Elections – when only government-nominated candidates could be nominated as “patriotic” – have been described by some activists, foreign governments and rights groups as undemocratic. Major pro-democracy parties did not take part, saying they could not accept a candidate for a non-democratic poll.

Most of the dozens of candidates who considered themselves moderates, including former Democratic MP Frederick Fung, failed to get a seat, which was won by Beijing-backed rivals.

“It’s not easy to encourage people (to vote). I think they are feeling indifferent to the current situation, “Fung told Reuters.

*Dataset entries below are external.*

-- ==== Sys2Proof/Tests/Slice0.lean ====
section
/-! SUPPORT. Tests: words written out from 30_encoding.md R93, the WellFormed smoke, single steps with the results of
95_test_vectors.md, and a witness for the hypotheses of each statement. -/

namespace Sys2Proof.Tests

open Sys2Proof Sys2Proof.Machine Sys2Proof.Reference

/-! ### Decoding: one word per row, bit by bit from the encoding column of R93 -/

theorem test_decode_nop : decode 0b00000000000000000000000000000000 = .ok .nop := by decide
theorem test_decode_crcInit : decode 0b00010000000000000000000000000000 = .ok .crcInit := by decide
theorem test_decode_crcByte : decode 0b00100000000000000000000000010010 = .ok (.crcByte 0x12) := by decide
theorem test_decode_crcSet : decode 0b00110000000000000000000010101011 = .ok (.crcSet 0xAB) := by decide
theorem test_decode_chReset : decode 0b01000010000000000000000000000000 = .ok (.chReset 2) := by decide
theorem test_decode_calStart : decode 0b01010011000000000000000000000000 = .ok (.calStart 3) := by decide
theorem test_decode_rxStart : decode 0b01100001000000000000000000000000 = .ok (.rxStart 1) := by decide
theorem test_decode_rxAbort : decode 0b01110000000000000000000000000000 = .ok .rxAbort := by decide
theorem test_decode_edgeLoad : decode 0b10000010000000000000000011100110 = .ok (.edgeLoad 2 230) := by decide
theorem test_decode_decode : decode 0b10010001000000000000000000000000 = .ok (.decode 1) := by decide

/-- 95_test_vectors.md section 2.2: the rejected words and their codes. -/
theorem test_decode_rejects :
    decode 0x00000001 = .error .reservedField ∧ decode 0x11000000 = .error .reservedField ∧
    decode 0x2000FF00 = .error .reservedField ∧ decode 0x40010000 = .error .reservedField ∧
    decode 0x44000000 = .error .reservedField ∧ decode 0x41000001 = .error .reservedField ∧
    decode 0x71000000 = .error .reservedField ∧ decode 0x08000000 = .error .reservedField ∧
    decode 0x50000000 = .error .badMask ∧ decode 0x80000000 = .error .badMask ∧
    decode 0xA1000000 = .error .illegalOp ∧ decode 0xF0000000 = .error .illegalOp := by decide

theorem test_decodeTableWord : decodeTableWord 32 0x61000000 = some (.rxStart 1) ∧ decodeTableWord 8 0 = some .nop ∧
    decodeTableWord 32 0x60000000 = none := by decide

/-! ### WellFormed: each check refuses an ill-formed term -/

theorem test_illformed_refused :
    (Instr.chReset 0).wellFormed = false ∧ (Instr.calStart 0).wellFormed = false ∧ (Instr.rxStart 0).wellFormed = false ∧
    (Instr.edgeLoad 0 230).wellFormed = false ∧ (Instr.decode 0).wellFormed = false := by decide

/-! ### Single steps -/

/-- A test of the state a command leaves. -/
def after (i : Instr) (s : State) (p : State → Bool) : Bool :=
  match exec i s with
  | .next t => p t
  | _ => false

/-- A channel with the given edges recorded. -/
def withEdges (es : List Nat) : Channel := es.foldl (fun k t => k.recordEdge (BitVec.ofNat 16 t)) Channel.reset

/-- A waiting channel with threshold 1200 (95_test_vectors.md section 2.5). -/
def waiting : Channel := { Channel.reset with phase := .wait, endIdx := 1590, thresh := 1200 }

/-- A started channel whose start edge is at index 40. -/
def started : Channel :=
  { withEdges [40] with phase := .started, startIdx := 40, sampleIdx := 41, prev := true, endIdx := 1590, thresh := 1200 }

/-- A calibrating channel: 17 samples, sum 17000 (41_channel_control.md R132's example). -/
def calibrating : Channel := { Channel.reset with phase := .cal, calSum := 17000, calCnt := 17 }

/-- A transaction on channel 0. -/
def receiving : State := { State.reset with txnActive := true, txnMask := 1, ch0 := waiting }

/-- No transaction, channel 0 calibrating with MARGIN = 200. -/
def calState : State := { State.reset with margin := 200, ch0 := calibrating }

theorem test_nop : after .nop receiving (fun t => t == receiving) = true := by decide +kernel
/-- R114's example: CRC = 0x18, then CRC.INIT. -/
theorem test_crcInit : after .crcInit { State.reset with crc := 0x18 } (fun t => t.crc == 0xFF) = true := by decide +kernel
/-- R115's example: 0xFF, then 0x12, gives 0x55. -/
theorem test_crcByte : after (.crcByte 0x12) State.reset (fun t => t.crc == 0x55) = true := by decide +kernel
/-- V1, V2, V3 of 95_test_vectors.md. -/
theorem test_crc8 : crc8 [0x12, 0x03] = 0x18 ∧ crc8 [0x22, 0x03] = 0x0F ∧ crc8 [0x41] = 0xBB ∧
    verify8 [0x22, 0x03, 0x0F] = true ∧ verify8 [0x22, 0x03, 0x0E] = false := by decide +kernel
theorem test_crcSet : after (.crcSet 0xAB) State.reset (fun t => t.crc == 0xAB) = true := by decide +kernel
/-- R130's example: a done channel with edges becomes idle and keeps THRESH. -/
theorem test_chReset :
    after (.chReset 1) { State.reset with ch0 := { withEdges [1, 2] with phase := .done, thresh := 7 } }
      (fun t => t.ch0.phase == .idle && t.ch0.edgeCnt == 0 && t.ch0.edges[1] == 0 && t.ch0.thresh == 7) = true := by
  decide +kernel
/-- 95 section 2.4: CH.RESET of a transaction channel reads STATUS 0x00040145 afterwards. -/
theorem test_chReset_busy :
    after (.chReset 1) receiving (fun t => t.statusWord == 0x00040145 && t.ch0 == waiting) = true := by decide +kernel
/-- R131's example: CAL_SETTLE = 3. -/
theorem test_calStart :
    after (.calStart 3) { State.reset with calSettle := 3 }
      (fun t => t.ch0.phase == .cal && t.ch1.phase == .cal && t.ch1.settleLeft == 3 && t.statusWord == 0x60) = true := by
  decide +kernel
/-- R132's example: THRESH 1200, STATUS 0x141. -/
theorem test_rxStart :
    after (.rxStart 1) calState
      (fun t => t.ch0.thresh == 1200 && t.ch0.phase == .wait && t.ch0.endIdx == 1590 && t.statusWord == 0x141) = true := by
  decide +kernel
/-- P5: a calibration without samples, CH_STATUS 0x102. -/
theorem test_rxStart_no_samples :
    after (.rxStart 1) { State.reset with ch0 := { Channel.reset with phase := .cal, settleLeft := 10 } }
      (fun t => t.ch0.thresh == 0xFFFF && t.ch0.statusWord == 0x102) = true := by decide +kernel
/-- R134's example: the started channel is idle, the done one unchanged. -/
theorem test_rxAbort :
    after .rxAbort
      { State.reset with txnActive := true, txnMask := 3, ch0 := started, ch1 := { withEdges [5] with phase := .done } }
      (fun t => t.ch0.phase == .idle && t.ch1.edgeCnt == 1 && t.ch1.phase == .done && t.statusWord == 0x8) = true := by
  decide +kernel
theorem test_rxAbort_nothing : after .rxAbort State.reset (fun t => t == State.reset) = true := by decide +kernel
/-- R189's example: 230 on channel 1. -/
theorem test_edgeLoad :
    after (.edgeLoad 2 230) State.reset (fun t => t.ch1.edges[0] == 230 && t.ch1.edgeCnt == 1 && t.ch0.edgeCnt == 0) = true := by
  decide +kernel
/-- P2: RXB word 0, NBITS and CH_STATUS of 22 03 0F. -/
theorem test_decode :
    after (.decode 1) { State.reset with ch0 := withEdges [0, 10, 20, 30, 60, 70, 90, 120, 180, 230] }
      (fun t => t.ch0.rxbWord 0 == 0x000F0322 && t.ch0.nbits == 20 && t.ch0.statusWord == 0x10) = true := by
  decide +kernel
/-- T2: the first sample above 1200 is the start edge. -/
theorem test_tick_start :
    ({ waiting with sampleIdx := 1 } : Channel).tick true 1201 =
      { waiting with
        phase := .started, startIdx := 1, prev := true, edges := (Vector.replicate 160 0).setIfInBounds 0 1, edgeCnt := 1,
        sampleIdx := 2 } := by decide +kernel
/-- T1: a sample equal to THRESH is low. -/
theorem test_tick_equal : (waiting.tick true 1200).phase = .wait ∧ (waiting.tick true 1200).idleCnt = 1 := by decide +kernel
/-- V4: the header 0x22 sets END_IDX = 420. -/
theorem test_header :
    (withEdges [40, 50, 60, 70, 100, 110, 130]).headerDecode.hdr = 0x22 ∧
    (withEdges [40, 50, 60, 70, 100, 110, 130]).headerDecode.endIdx = 420 := by decide +kernel
/-- 95 section 2.3: a misaligned read, the identification and the parameters. -/
theorem test_bus :
    (State.reset.busRead 0x012).statusWord = 0x00050004 ∧ (State.reset.busRead 0x000).rdata = 0x43524338 ∧
    (State.reset.busRead 0x020).rdata = 0x02A0100A ∧ (State.reset.busRead 0x044).rdata = 0x0000FFFF := by decide +kernel

/-! ### Witnesses: the hypotheses of the statements are met -/

theorem witness_DecodeEncodeRoundTrip : (Instr.edgeLoad 3 0xFFFF).wellFormed = true := by decide

theorem witness_AcceptedWordIsItsEncoding : decode 0x8300FFFF = .ok (.edgeLoad 3 0xFFFF) := by decide

theorem witness_DecoderFollowsOpcodeMap :
    (∃ r ∈ opcodeMap, r.reads 0x9300_0000) ∧ ∀ r ∈ opcodeMap, ¬ r.reads 0x40000000 := by
  refine ⟨⟨⟨0x90000000, 0xFCFFFFFF, true, fun w => .decode (w.extractLsb' 24 2)⟩, by simp [opcodeMap],
    by decide, fun _ => by decide⟩, fun r hr => ?_⟩
  simp only [opcodeMap, List.mem_cons, List.not_mem_nil, or_false] at hr
  rcases hr with rfl | rfl | rfl | rfl | rfl | rfl | rfl | rfl | rfl | rfl <;>
    (unfold OpcodeRow.reads; decide)

theorem witness_CommandWordCheckedInOrder :
    firstFailing 0xA0000000 = some .illegalOp ∧ firstFailing 0x08000000 = some .reservedField ∧
    firstFailing 0x00000001 = some .reservedField ∧ firstFailing 0x20000100 = some .reservedField ∧
    firstFailing 0x41000001 = some .reservedField ∧ firstFailing 0x90000000 = some .badMask ∧
    firstFailing 0x93000000 = none := by decide

/-- A state whose next event writes RX.START ch0 to CMD. -/
def aboutToReceive : State := { calState with inputs := [.busWrite 0x00C 0x61000000] }

theorem witness_StepRunsDecodedCommand :
    aboutToReceive.inputs = .busWrite 0x00C 0x61000000 :: [] ∧ decode 0x61000000 = .ok (.rxStart 1) ∧
    (Instr.rxStart 1).wellFormed = true := by decide +kernel

theorem witness_StepConsumesOneEvent : step State.reset = .next State.reset := rfl

theorem witness_CommandRejectsPrecisely :
    exec (.rxStart 1) receiving = .next { receiving with err := true, lastErr := .busy } ∧
    exec .nop State.reset = .next State.reset := ⟨rfl, rfl⟩

theorem witness_BusyRejectionsLeaveState :
    namedInTransaction 1 receiving ∧ receiving.txnActive = true ∧ ¬ namedAtRest 1 receiving ∧ ¬ namedAtRest 3 calState := by
  refine ⟨⟨rfl, .ch0, rfl, rfl⟩, rfl, ?_, ?_⟩ <;> intro h <;> have := h .ch0 rfl <;> revert this <;> decide +kernel

theorem witness_ChangedOctetIsDetected : (0xBB : Byte) ≠ 0xBA ∧ verify8 ([0x41] ++ 0xBB :: []) = true := by decide +kernel
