-- ==== Sys2Proof/Machine/Operands.lean ====
section
/-! DEFINITION. Operand resolution (spec/40_dispatch.md R61 to R63). `m` is the operand's mode digit and
`k` its offset; the checks come in the order of R65: mode digit, operand cell, named index. -/

namespace Sys2Proof.Machine

/-- `resolve(k)`: the memory index operand `k` names (R61). -/
def resolve (s : State) (m : Mode) (k : Nat) : Except FaultCause Int :=
  match m with
  | .immediate => .ok (s.pc + (k : Int))
  | .unknown d => .error (.unknownAddressingMode (d : Int) k)
  | .position =>
    if inBounds s (s.pc + (k : Int)) then .ok (memRead s (s.pc + (k : Int)))
    else .error (.outOfBounds (s.pc + (k : Int)) k)

/-- An index that must be in bounds for operand `k` (R62, R63). -/
def checkIndex (s : State) (i : Int) (k : Nat) : Except FaultCause Int :=
  if inBounds s i then .ok i else .error (.outOfBounds i k)

/-- `read(k)`: the value of read operand `k` (R62). -/
def readOperand (s : State) (m : Mode) (k : Nat) : Except FaultCause Int := do
  let i ← resolve s m k
  let j ← checkIndex s i k
  pure (memRead s j)

/-- `dest(k)`: the index destination operand `k` names, checked before the write (R63, D5). -/
def destOperand (s : State) (m : Mode) (k : Nat) : Except FaultCause Int :=
  if m = .immediate then .error (.immediateDestination k)
  else do
    let i ← resolve s m k
    checkIndex s i k

end Sys2Proof.Machine
end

Some foreign Democrats, such as Sunny Cheung, went to the United States to escape prosecution under national security law, saying most of Hong Kong had “consciously boycotted the election to express their disagreement with the world.”

The previous record of the legislative elections held in 1997 after the city returned to power from China was 43.6% in 2000.

The Hong Kong China Liaison Office did not immediately comment on the outcome and low turnout.

Participation is a major issue, with observers calling it a barometer of legitimacy for the most-favored-name candidate for democracy in elections, and the crackdown on China’s established national security law has jailed dozens of Democratic candidates who initially wanted to. he ran, and forced others into exile.

under election shock, the proportion of directly selected seats was reduced by approximately half a quarter or less than 20 seats.

Forty seats were filled by a committee of Beijing loyalists, and the remaining 30 were filled by professional and business sectors such as finance and engineering, known as functional districts.

The participation of these professional groups has also fallen from 74 per cent in 2016 to 32.2 per cent. Some sectors that have traditionally been relatively pro-democracy, such as education, social welfare, and law, have had a significantly lower turnout.

In 2019, the last citywide election in Hong Kong for constituency council seats, the turnout was 71%, with about 90% of the 452 seats won by Democrats.

While some observers say low turnout could undermine the legitimacy of the new legislature, Hong Kong leader Carrie Lam said in a statement that the 1.3 million votes cast were a “demonstration in favor of improving the electoral system.”